Slow credit growth in a slowing economy has freed up banks to lend more to private investors.
DeepSeek, China’s hottest AI startup, is said to be raising capital at a valuation of nearly $60bn from Tencent, a digital titan, and CATL, the world’s largest battery-maker.
Unitree owes its soaring valuation to similar investments.
Hurun, a consultancy, counted at least 80 startups surpassing $1bn in value in the first half of the year, up from 22 in the whole of 2025.
Public markets are astir, too, after a period when officials hit the brakes, fearful that IPOs sucked capital away from other stocks in a sagging market.
Chinese firms have raised around $32bn this year, double the comparable figure for 2025 and triple that for 2024 (see chart).
Big deals are back.
CXMT, a maker of memory chips, is eyeing a $4.3bn listing, one of the biggest in recent years.
Another ten tech firms are planning multibillion-yuan flotations.
Shanghai’s tech-heavy STAR market, which had barred profitless startups from listing in 2024 and 2025, has let them back in.
Unitree got its IPO approved in 100 days, not the year or more it used to take.
Insiders welcome the revival of Chinese capital markets.
But some also remember the early days of Chinese capitalism in the 1990s, when these served chiefly to funnel money to state firms rather than seek rich returns.
Now it is often state firms funnelling capital to startups.
SMIC, a state-owned chipmaker, has launched a fund that now owns stakes in more than 400 semiconductor firms.
When private companies get involved, they often team up with the state.
Xiaomi, which now makes electric cars as well as smartphones, has created a fund with the local government of Hubei province that has made more than 100 investments.
For the asset managers who receive the state’s capital, and its private co-investors, government involvement comes with strings.
The money must go to companies that fit in with the party’s tech plans.
Many are not particularly innovative; some may be working on problems solved years ago in other countries.
Bank-backed investment firms, for example, rarely invest in startups younger than five years, preferring companies that had already received some sort of government recognition, according to a review of such deals by Gavekal, a consultancy.
That could mean limited upside.
At the same time, straying from favoured sectors has big downsides.
Less state capital dampens valuations.
A lack of state backers may also make it harder to get IPOs approved, even as SMIC’s fund, for example, has listed at least 48 portfolio companies and is preparing to float another 50.

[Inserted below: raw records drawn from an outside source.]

-- ==== Sys2Proof/Machine/Heap.lean ====
section
/-! DEFINITION. The managed heap: copying one object, heal (R171, R172, R343, R344), and the wedger commands FLIP, COPY and FREE (R339 to
R347). -/

namespace Sys2Proof.Machine

/-! ### References (R14, R171) -/

/-- A nonzero value with bit 63 set and its zero bits zero. -/
def wellFormedRef (r : Word) : Bool :=
  bitOf r.toNat 63 && bitsOf r.toNat 56 6 == 0 && r.toNat % 8 == 0

def refVa (r : Word) : Nat := r.toNat % 2 ^ 56
def refColour (r : Word) : Bool := bitOf r.toNat 62

def mkRef (colour : Bool) (va : Nat) : Word := BitVec.ofNat 64 (2 ^ 63 + b2n colour * 2 ^ 62 + va % 2 ^ 56)

/-- MHREF (R173). -/
def mhref (reason saddr : Nat) : Trap := { cause := .mhref, saddr, sinfo := reason }

/-! ### Pages of an address space -/

/-- The home's entry of a global address, or its PGNP (R172, R310). -/
def State.lookPage (s : State) (w : Who) (va : Nat) : Except Stop (State × HomeEntry) :=
  match s.homeEntry w.asid va with
  | .error x => .error (homeStop s w va va x)
  | .ok (s1, e, level) =>
    match protReason { w with need := .look } e.leaf.toNat with
    | some r => .error (.trapIn { cause := .pgprot, saddr := va, sinfo := pageInfo w.kind level e.big (homeOf va e.big) r } s1)
    | none => .ok (s1, e)

/-- The page of an object or field: MHREF, reason 3, when it is not of managed type. An address in the local window, which has no page, raises the
same (log 68, DESIGN CHOICE: R172 names no trap for it). -/
def State.managedPage (s : State) (w : Who) (va : Nat) : Except Stop (State × HomeEntry) :=
  if isLocal va then .error (.trap (mhref 3 va))
  else match s.lookPage w va with
    | .error e => .error e
    | .ok (s1, e) => if leafType e.leaf.toNat = 3 then .ok (s1, e) else .error (.trapIn (mhref 3 va) s1)

/-! ### Copying one object (R344) -/

def State.cycle (s : State) (asid : Nat) : Option Cycle := s.cycles.find? (fun c => c.asid == asid)

def State.modCycle (s : State) (asid : Nat) (f : Cycle → Cycle) : State :=
  { s with cycles := s.cycles.map (fun c => if c.asid = asid then f c else c) }

/-- The set page that holds an address: its base and the VA of its list entry. -/
def State.setPageOf (s : State) (c : Cycle) (va : Nat) : Option (Nat × Nat) :=
  c.set.find? (fun p => match s.walk c.asid p.1 with
    | .leaf _ _ big _ => p.1 ≤ va && va < p.1 + pageBytes big
    | .np _ _ => p.1 ≤ va && va < p.1 + 2 ^ 16)

/-- The length of the object whose header lies at a key (R171). -/
def objLength (m : Memory) (key : Nat) : Nat := max 8 (m.read key 8 % 2 ^ 32)

/-- Every page that [va, va + n) reaches is a valid type 3 leaf outside the set; `fuel` bounds the 64 KiB granules. -/
def State.freshRange (s : State) (c : Cycle) : Nat → Nat → Nat → Bool
  | 0, _, _ => true
  | fuel + 1, va, n =>
    if n = 0 then true
    else
      let m := min n (0x1_0000 - va % 0x1_0000)
      (match s.walk c.asid va with
        | .leaf l _ _ _ => leafType l == 3 && (s.setPageOf c va).isNone
        | .np _ _ => false) && s.freshRange c fuel (va + m) (n - m)

/-- Copy [old, old + n) to new, piece by piece within both granules; none while a home has no room for an entry (log 28, DEDUCED). -/
def State.copyObject (s : State) (w : Who) : Nat → Nat → Nat → Nat → Option State
  | 0, _, _, _ => some s
  | fuel + 1, old, new, n =>
    if n = 0 then some s
    else
      let m := min n (min (0x1_0000 - old % 0x1_0000) (0x1_0000 - new % 0x1_0000))
      match s.homeEntry w.asid old with
      | .error .full => none
      | .error (.np _ _) => some s
      | .ok (s1, e, _) =>
        match s1.homeEntry w.asid new with
        | .error .full => none
        | .error (.np _ _) => some s1
        | .ok (s2, f, _) =>
          let a := (s2.framePlace w old e).key
          let b := (s2.framePlace w new f).key
          let s3 := s2.performHome b m true
          ({ s3 with mem := s3.mem.copy a b m }).copyObject w fuel (old + m) (new + m) (n - m)

/-- The entry of an old header in a cycle's table is set. -/
def Cycle.mark (c : Cycle) (old : Nat) (f : FwdState) : Cycle :=
  { c with fwd := c.fwd.map (fun e => if e.1 = old then (e.1, e.2.1, f) else e) }

/-- A skipped entry retains its page: bit 0 of the page's list entry, which FLIP read in the poster's address space, is set (R344). -/
def State.retain (s : State) (c : Cycle) (old : Nat) : State :=
  match s.setPageOf c old with
  | none => s.modCycle c.asid (fun c => c.mark old .skipped)
  | some (page, entry) =>
    let s1 := match s.devRead c.poster entry 8 with
      | some (t, v) => (t.devWrite c.poster entry 8 (v / 2 * 2 + 1)).getD t
      | none => s
    s1.modCycle c.asid (fun c => { (c.mark old .skipped) with retained := if c.retained.contains page then c.retained else c.retained ++ [page] })

/-- L1 lines of every set page leave before the cycle's first copy (R241, R344). -/
def State.clearSetL1 (s : State) (c : Cycle) : State :=
  if c.fwd.any (fun e => e.2.2 != .pending) then s
  else c.set.foldl (fun (t : State) p => match t.walk c.asid p.1 with
    | .leaf l _ big _ => t.dropL1Keys (leafAddr l) (leafAddr l + pageBytes big)
    | .np _ _ => t) s

/-- Steps 1 to 5 of R344 for one pending entry; none while the copy waits for the movement of a page (R322), or for room in a home. -/
def State.relocate (s : State) (c : Cycle) (old new : Nat) : Option State :=
  let w := deviceWho c.asid 0 .look
  let s0 := s.clearSetL1 c
  match s0.homeEntry c.asid old with
  | .error .full => none
  | .error (.np _ _) => some (s0.retain c old)
  | .ok (s1, e, _) =>
    if e.hpin > 0 then some (s1.retain c old)
    else
      let n := (objLength s1.mem (s1.framePlace w old e).key + 7) / 8 * 8
      if !s1.freshRange c (n / 0x1_0000 + 2) new n then some (s1.retain c old)
      else if s1.rangeMoving c.asid old (old + n) || s1.rangeMoving c.asid new (new + n) then none
      else (s1.copyObject w (n / 0x8000 + 4) old new n).map (fun t => t.modCycle c.asid (fun c => c.mark old .copied))

/-- The forwarding entry of a header. -/
def State.fwdOf (s : State) (asid va : Nat) : Option (Cycle × Nat × FwdState) :=
  match s.cycle asid with
  | none => none
  | some c => (c.fwd.find? (fun e => e.1 == va)).map (fun e => (c, e.2.1, e.2.2))

/-- Where heal sends a header (R343): a pending object is copied at once; none while the copy waits. -/
def State.forward (s : State) (asid va : Nat) : Option (State × Nat) :=
  match s.fwdOf asid va with
  | none => some (s, va)
  | some (_, n, .copied) => some (s, n)
  | some (_, _, .skipped) => some (s, va)
  | some (c, n, .pending) => (s.relocate c va n).map (fun s1 => match s1.fwdOf asid va with
    | some (_, _, .copied) => (s1, n)
    | _ => (s1, va))

/-- heal (R172) of a nonzero well-formed reference (log 53, DEDUCED). -/
def heal (s : State) (r : Word) : Except Stop (State × Word) :=
  if refColour r == s.phase then .ok (s, r)
  else match s.forward s.cx.as (refVa r) with
    | none => .error .stall
    | some (s1, n) => match s.whole s1 with
      | .error e => .error e
      | .ok s1 => match s1.managedPage (s.who .heal .look) n with
        | .error (.trap t) => .error (.trapIn t s1)
        | .error e => .error e
        | .ok (s2, _) => .ok (s2, mkRef s.phase n)

/-- A derived address into an object that has been copied reaches the new copy (R177, R181) (log 24, DEDUCED). -/
def State.derived (s : State) (asid va : Nat) : Nat :=
  match s.cycle asid with
  | none => va
  | some c =>
    match c.fwd.find? (fun e => e.2.2 == .copied && e.1 ≤ va && (match s.walk asid e.1 with
        | .leaf l _ big _ => va < e.1 + objLength s.mem (leafAddr l + e.1 % pageBytes big)
        | .np _ _ => false)) with
    | some e => e.2.1 + (va - e.1)
    | none => va

/-! ### Wedger commands (R340 to R345) -/

/-- STATUS and RESULT of a command, which leaves the queue. -/
def State.heapDone (s : State) (poster va st result : Nat) : State :=
  let s1 := { s with heapCmds := s.heapCmds.drop 1 }
  (s1.blockStatus poster va 0x38 result).blockStatus poster va 0x30 st

/-- The oldest command's block, or none when it cannot be read. -/
def State.heapHead (s : State) : Option (State × Nat × Nat × List Nat) :=
  match s.heapCmds with
  | [] => none
  | (asid, va) :: _ => (s.devReads asid va 8).map (fun (s1, d) => (s1, asid, va, d))

/-- The fields of a command block obey R340. -/
def heapShape (va : Nat) (d : List Nat) : Bool :=
  let g (i : Nat) := d.getD i 0
  let op := g 0 % 4
  va % 64 == 0 && g 0 < 2 ^ 32 && bitsOf (g 0) 2 14 == 0 && op != 0
    && (if op = 1 then g 1 % 8 == 0 && 1 ≤ g 2 && g 2 ≤ 65536 && g 3 % 16 == 0 && g 4 ≤ 1048576 && g 5 % 0x1_0000 == 0
        else g 1 == 0 && g 2 == 0 && g 3 == 0 && g 4 == 0 && g 5 == 0)

/-- Take the oldest command when its OP is `op`; a malformed block ends with status 2 whichever event serves it. -/
def heapServe (op : Nat) (serve : Nat → Nat → List Nat → State → State) (s : State) : State := s.attempt fun s =>
  match s.heapHead with
  | none => match s.heapCmds with
    | [] => s
    | (asid, va) :: rest => { s.devLeft asid va 8 with heapCmds := rest }
  | some (s1, poster, va, d) =>
    if !heapShape va d then s1.heapDone poster va 2 0
    else if d.getD 0 0 % 4 ≠ op then s1
    else serve poster va d s1

/-- Pairs of a list of doublewords. -/
def pairsOf : List Nat → List (Nat × Nat)
  | a :: b :: t => (a, b) :: pairsOf t
  | _ => []

def noRepeat : List Nat → Bool
  | [] => true
  | a :: t => !t.contains a && noRepeat t

/-- The leaf of a type 3 page at an address. -/
def State.type3 (s : State) (asid va : Nat) : Bool :=
  !isLocal va && (match s.walk asid va with | .leaf l _ _ _ => leafType l == 3 | .np _ _ => false)

/-- The lists of a FLIP obey R342. -/
def State.flipOk (s : State) (c : Cycle) : Bool :=
  c.set.all (fun p => s.type3 c.asid p.1 && (match s.walk c.asid p.1 with
      | .leaf _ _ big _ => p.1 % pageBytes big == 0
      | .np _ _ => false))
    && noRepeat (c.set.map (·.1)) && noRepeat (c.fwd.map (·.1))
    && c.fwd.all (fun e => e.1 % 8 == 0 && e.1 < 2 ^ 56 && (s.setPageOf c e.1).isSome
        && e.2.1 % 8 == 0 && e.2.1 < 2 ^ 56 && (s.setPageOf c e.2.1).isNone && s.type3 c.asid e.2.1)

/-- FLIP (R342): the checks, the forwarding entries, the new colour on every core that runs the ASID, STATUS (log 53, DEDUCED). -/
def flipServe (poster va : Nat) (d : List Nat) (s : State) : State :=
  let g (i : Nat) := d.getD i 0
  let asid := bitsOf (g 0) 16 16
  if (s.cycle asid).isSome then s.heapDone poster va 3 0
  else if s.cycles.length ≥ 8 then s.heapDone poster va 6 0
  else match s.devReads poster (g 1) (g 2) with
    | none => (s.devLeft poster (g 1) (g 2)).heapDone poster va 5 0
    | some (s1, sl) =>
      match s1.devReads poster (g 3) (2 * g 4) with
      | none => (s1.devLeft poster (g 3) (2 * g 4)).heapDone poster va 5 0
      | some (s2, cl) =>
        let c : Cycle := { asid, poster, stage := .flipped, set := (sl.map (fun e => e / 2 * 2)).zip ((upTo (g 2)).map (fun i => g 1 + 8 * i)),
                           retained := [], fwd := (pairsOf cl).map (fun p => (p.1, p.2, .pending)) }
        let shape := sl.all (fun e => e / 2 * 2 % 2 ^ 16 == 0 && e < 2 ^ 56)
        if !shape || !s2.flipOk c then s2.heapDone poster va 4 0
        else
          let colour := !(((s2.space asid).map (·.colour)).getD false)
          let s3 := { s2.modSpace asid (fun p => { p with colour }) with cycles := s2.cycles ++ [c] }
          (s3.mapCores (fun k => if k.u.as = asid then { k with heapphase := colour } else k)).heapDone poster va 1 0

def execFlip (s : State) : Host.Outcome State Fault Refusal := .next (heapServe 1 flipServe s)

/-- Entries of the copy list in order, up to the first that has to wait (R344). -/
def State.copyRun (asid : Nat) : List (Nat × Nat × FwdState) → State → State
  | [], s => s
  | e :: rest, s => match s.forward asid e.1 with
    | none => s
    | some (s1, _) => if s1.blocked then s1 else s1.copyRun asid rest

/-- COPY (R344): every pending entry in list order, then RESULT counts objects copied and skipped and pages retained; while an object waits for a
page movement the command goes on later (R322; log 53, DEDUCED). -/
def copyServe (poster va : Nat) (d : List Nat) (s : State) : State :=
  let asid := bitsOf (d.getD 0 0) 16 16
  match s.cycle asid with
  | none => s.heapDone poster va 3 0
  | some c =>
    if c.stage ≠ .flipped then s.heapDone poster va 3 0
    else
      let s1 := s.copyRun asid c.fwd
      match s1.cycle asid with
      | none => s1
      | some c1 =>
        let n (f : FwdState) := (c1.fwd.filter (fun e => e.2.2 == f)).length
        if n .pending ≠ 0 then s1
        else (s1.modCycle asid (fun c => { c with stage := .copied })).heapDone poster va 1
          (n .copied + min 0xFFFF (n .skipped) * 2 ^ 32 + min 0xFFFF c1.retained.length * 2 ^ 48)

def execCopy (s : State) : Host.Outcome State Fault Refusal := .next (heapServe 2 copyServe s)

/-- A stale reference whose header lies on a set page that is to be freed. -/
def State.staleInSet (s : State) (c : Cycle) (r : Word) : Bool :=
  r != 0 && refColour r != ((s.space c.asid).map (·.colour)).getD false &&
    (match s.setPageOf c (refVa r) with
      | some (p, _) => !c.retained.contains p
      | none => false)

def staleCtx (s : State) (c : Cycle) (k : Ctx) : Bool := k.as == c.asid && k.q.toList.any (s.staleInSet c)

/-- The pages of the q registers of every spilled image of the address space are reached first. -/
def State.touchSpills (s : State) (asid : Nat) : State :=
  s.strands.foldl (fun (t : State) x => match x.spill with
    | some (a, _) => if x.asid = asid then (t.devTouch asid (a + 0x138)).devTouch asid (a + 0x1B0) else t
    | none => t) s

/-- A context whose q registers are live: it runs a strand, or holds one in the registers (R329). A context reserved for a held crew member holds
none: that member's are in its image. -/
def UWork.live (w : UWork) : Bool := w == .strand || w == .heldInRegs

/-- Some q register of the address space holds a stale reference into the set (R345): resident, parked, streamed, held or spilled. A spilled image
that cannot be read may hold one (log 53, DEDUCED). -/
def State.freeWaits (s : State) (c : Cycle) : Bool :=
  s.cores.any (fun p => (p.2.uWork.live && staleCtx s c p.2.u) || (p.2.aWork != .idle && staleCtx s c p.2.a)
      || p.2.arrival.any (fun q => staleCtx s c q.img.ctx))
    || s.moves.any (fun m => staleCtx s c m.img.ctx)
    || s.strands.any (fun t => t.asid == c.asid && (match t.spill with
        | some (a, _) => (match s.devReads c.asid (a + 0x138) 16 with
          | some (_, q) => q.any (fun v => s.staleInSet c (BitVec.ofNat 64 v))
          | none => true)
        | none => false))

/-- FREE (R345): it waits for the q registers and, as XINV does, for pins and movements of the pages; then the leaves of the pages that are not retained lose V (log 53, DEDUCED). -/
def freeServe (poster va : Nat) (d : List Nat) (s : State) : State :=
  let asid := bitsOf (d.getD 0 0) 16 16
  match s.cycle asid with
  | none => s.heapDone poster va 3 0
  | some c =>
    if c.stage ≠ .copied then s.heapDone poster va 3 0
    else
      let s := s.touchSpills asid
      let pages := (c.set.map (·.1)).filter (fun p => !c.retained.contains p)
      let held (p : Nat) : Bool := match s.walk asid p with
        | .leaf _ _ big _ => s.rangePinned asid p (p + pageBytes big) || s.rangeMoving asid p (p + pageBytes big)
        | .np _ _ => false
      if s.freeWaits c || pages.any held then s
      else
        let s1 := pages.foldl (fun (t : State) p => match t.walk asid p with
          | .leaf l pa big _ =>
            let t1 := t.dropRange asid p (p + pageBytes big)
            { t1 with mem := t1.mem.write pa 8 (l % 2 ^ 63) }
          | .np _ _ => t) s
        { s1 with cycles := s1.cycles.filter (fun o => o.asid != asid) }.heapDone poster va 1 pages.length

def execFree (s : State) : Host.Outcome State Fault Refusal := .next (heapServe 3 freeServe s)

end Sys2Proof.Machine
end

Regulators are reserving listing privileges almost exclusively for top hardware makers, such as Unitree, and for those that, like CXMT, are helping the country break away from reliance on foreign tech.
The job of the China Securities Regulatory Commission (CSRC), the main markets watchdog, is now not just to vet companies, prevent bubbles and manage liquidity, but also to ensure that capital flows towards Mr Xi’s policy goals.
However, striking a balance between industrial policy and market stability is tough.
The CSRC’s aim of maintaining a “slow bull” market that rises gradually rather than a Pamplona-like run is hard to accomplish when top leaders talk up individual tech firms.
Listening to such pronouncements, hundreds of millions of Chinese retail investors are pulling money out of boring but important industries like consumer staples (down by 15% this year) and into tech (up by 20% going by Shenzhen’s technology-heavy ChiNex index).
That in turn makes them stingier with capital.
Instead, state banks with a record for inefficient capital allocation will end up investing more than they should.
This is what happens when the central government’s policy goals come first and greed is secondary, observes one veteran of the Chinese market.
Far from helping China fulfil its techno-designs, a hands-on state may make them harder to attain.